Gujarat Themis Biosyn: Q2 FY24 Concall Notes:
- Production levels maintained at optimal capacities.
- Higher growth in production and sale of Rifa S than Rifa-O.
- The CAPEX plan is progressing as planned. ( All phases around total 200 Cr.)
- R&D facility & API block to be commissioned by Dec 2023. Commercial production in next 6-8 months~ August 2024
- Construction of additional fermentation capacity underway, completion by 2025
- Not taking PLI incentive (from center), but taking Gujarat state biotech incentive.
- Moving from single product to diversified products
- Forward integrating into Rifapentine API.
- Strong demand for products.
- Capacity utilization is expected to remain high.
- Anticipation of increased sales with the commissioning of new facilities.
- Focus on Rifapentine as a potential growth driver.
- Q2 FY24 revenues at Rs. 39.65 crores.
- EBITDA at Rs. 16.82 crores.
- PAT at Rs. 12.54 crores.
- Half-yearly revenues at Rs. 89.24 crores.
- EBITDA at Rs. 40.33 crores.
- PAT at Rs. 30.27 crores.
- in the previous quarter, we had sales from unsold built-up inventory from the quarter before that, which has led to higher sales. Since the impact of built-up inventory normalized this quarter, therefore, turnover appears lower than before
- Expecting around 160-170 Cr FY24 revenues
- Development of Rifapentine and other about 12 APIs in progress.
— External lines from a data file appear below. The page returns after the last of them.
/-- Is a remote access the atomic of another thread of one instruction on the same word (R114)? -/
def Remote.joins (r x : Remote) : Bool :=
  x.go && x.core == r.core && x.slot == r.slot && x.cid == r.cid && x.target == r.target && x.word == r.word && (match r.kind with
    | .atom _ _ => true
    | _ => false)

/-- REMOTE_SCRATCH_ACCESS (R252): the n-th remote access reaches its target, which first judges it and, once the sender's
verdict has let it go, performs it, after the earlier ones of its split that it must follow.  The atomics of one instruction on one word are
performed one after another, with no other access between them (R114). -/
def execRemoteScratchAccess (n : Nat) (s : State) : Result :=
  match s.remotes[n]? with
  | none => .next s
  | some r =>
    match r.verdict with
    | none =>
      let v := s.remoteVerdict r
      let s := { s with remotes := setAt s.remotes n { r with verdict := some v } }
      .next (if v = none ∧ r.kind.inboundCounts then s.modCore r.target (fun k => k.inbound r.word.toNat r.gen (· + 1)) else s)
    | some _ =>
      if r.go && !(s.remotes.take n).any r.follows then
        let rest := dropAt s.remotes n
        let same := rest.filter r.joins
        let s : State := { s with remotes := rest.filter (fun x => !r.joins x) }
        let order := s.tidOrder
        let same := order.flatMap (fun t => same.filter (fun x => x.t == t)) ++ same.filter (fun x => !order.contains x.t)
        let s := if same.isEmpty then s else { s with tidOrder := [] }
        .next (same.foldl (fun (s : State) x => s.remoteLand x) (s.remoteLand r))
      else .next s

/-- ALLOCATION_RELEASE (R253): the words of an allocation under release free when its inbound count is zero or after 4 µs, and
the generation counter rises; the staged copies of the words go (R346). -/
def execAllocationRelease (core n : Nat) (s : State) : Result :=
  match (s.core core).allocs[n]? with
  | some a =>
    match a.released with
    | some t =>
      if a.inbound = 0 ∨ s.elapsed - t ≥ 4000 then
        .next (s.modCore core (fun k => { k.unstage a.base a.words with allocs := dropAt k.allocs n, gen := (k.gen + 1) % 256 }))
      else .next s
    | none => .next s
  | none => .next s

/-- Words of scratchpad under a carve code (R265). -/
def carveWords (code : Nat) : Nat := (4 - code) * 8192

/-- CARVE_WAY_MOVE (R267): one way changes hands.  Toward scratchpad, the lines that no longer fit leave L1, dirty private ones
written back; toward L1, the way must hold no allocation. -/
def execCarveWayMove (core : Nat) (s : State) : Result :=
  let k := s.core core
  if k.carveTo < k.carve then
    let code := k.carve - 1
    let keep := k.l1.zipIdx.filter (fun e => decide (((k.l1.take e.2).filter (fun x => x.line % 256 == e.1.line % 256)).length < l1Ways code))
    let kept := keep.map (fun e => e.1)
    let gone := k.l1.filter (fun l => !kept.contains l)
    let s := gone.foldl (fun s l => match l.owner with
      | some o => s.writeBack core (s.wgOfSlot core o) l
      | none => s) s
    .next (s.modCore core (fun k => { k with l1 := kept, carve := code }))
  else if k.carve < k.carveTo then
    let code := k.carve + 1
    if k.allocs.any (fun a => decide (carveWords code < a.base + a.words)) then .next s
    else .next (s.modCore core (fun k => { k with carve := code, scratch := k.scratch.filter (fun e => decide (e.1 < carveWords code)) }))
  else .next s

/-- Bytes that a host-port request brings toward the device: what a load or an atomic with a return reads (R474). -/
def HostReq.bytesIn (r : HostReq) : Nat := match r.entry, r.kind with
  | none, .load _ | none, .privLoad | none, .atom _ true => (r.accs.foldl (fun m a => m + a.n) 0)
  | _, _ => 0

/-- Bytes that a host-port request takes from the device: a drained entry's, or the operands of an atomic (R474). -/
def HostReq.bytesOut (r : HostReq) : Nat := match r.entry, r.kind with
  | some e, _ => e.bytes.length
  | none, .atom _ _ => (r.accs.foldl (fun m a => m + a.n) 0)
  | none, _ => 0

/-- HOST_COMPLETION (R249): the n-th access at the host port completes.  With any status but Successful Completion a read
delivers all ones, a write or atomic leaves host memory unchanged, an ATOM returns all ones and HOSTERR rises. -/
def execHostCompletion (n : Nat) (ok : Bool) (s : State) : Result :=
  match s.hostReqs[n]? with
  | none => .next s
  | some r =>
    if s.eidsOpen r.after || (match r.entry with
      | some e => !s.entryReady r.core e
      | none => false) then .next s
    else
      let s := { s with hostReqs := dropAt s.hostReqs n }
      let s := if ok then s.meterHost (some r.part) .host r.bytesIn r.bytesOut else s.count r.part .hosterr 1
      match r.entry with
      | some e =>
        .next ((if ok then s.performEntry r.core e else s.holderDrop r.core (lineKey (plotOf r.core) e.space (e.line * 128))).ackOwners r.core e.owners)
      | none =>
        match r.kind with
        | .atom op returns =>
          let (s, ws) : State × List (Nat × RegLoc × Word) := if ok then s.atomAll r.core op r.accs
            else (s, r.accs.flatMap (fun a => fillDests a.dests [BitVec.allOnes 32]))
          let s := if returns then s.fillRegs r.core r.slot r.who ws else s
          .next (s.partDone r.core r.slot r.who (if returns then .loads else .stores) r.cid)
        | .load ext =>
          let ws := r.accs.flatMap (fun a => fillDests a.dests (loadWords ext
            (if ok then s.memRead (plotOf r.core) .host a.aux a.addr a.n else List.replicate a.n (BitVec.allOnes 8))))
          let s := match r.acquire with
            | some sc => s.ldaAcquire r.core sc r.accs
            | none => s
          .next ((s.fillRegs r.core r.slot r.who ws).partDone r.core r.slot r.who .loads r.cid)
        | .privLoad =>
          let ws := r.accs.flatMap (fun a => fillDests a.dests (loadWords .none
            (if ok then s.memRead (plotOf r.core) .host a.aux a.addr a.n else List.replicate a.n (BitVec.allOnes 8))))
          .next ((s.fillRegs r.core r.slot r.who ws).partDone r.core r.slot r.who .loads r.cid)
        | _ => .next s

end Sys2Proof.Machine
end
But the main is rifapentine.
- Rifapentine also has the potential for treatment of latent tuberculosis
- Definitely expect the margins for Rifapentine to be better than where we are right now
- Potential for a significant increase in revenues from the API block.
- WHO guidelines recommend Rifapentine as the first-line treatment for tuberculosis.
- Potential shift from Rifampicin to Rifapentine.
- Tender opportunities in India and globally.
- Strong relationships with key customers Lupin and Optimus.
- Commitment to maintaining win-win partnerships.
- CAPEX plans for R&D facility, API block, and additional fermentation capacity.
- Potential increase in CAPEX beyond initial estimates. (not significant increase)
- Capacity to produce 7-8 MT of Rifapentine per month. The current Market price of rifapentine is 450$/kg.(37,480 Rs/kg)
- Both R&D and multipurpose API block (total 78 Cr) should be commissioned by December 2023 and in the next 6-8 months, batch trials etc and then the product can be sold. Around August 2024
- The last leg of the CAPEX plan, construction of additional fermentation capacity, is underway and is expected to be ready by 2025
- Decrease in the inventory cycle.
- Expectation of selling what is produced (strong demand)
- Favorable working capital cycle.
- Increase in utility costs due to power tariffs. ( should be getting benefits under state incentive)
- Fluctuation in R&D expenses.
- Increase in employee expenses due to hiring and preparations for new infrastructure.
- Higher gross margins, but EBITDA took a hit due to R&D and hiring.
- Focus on global markets with new facilities compliant with global regulatory norms.
Stock took beating today. Besides the recent performance, is there any other news came out today?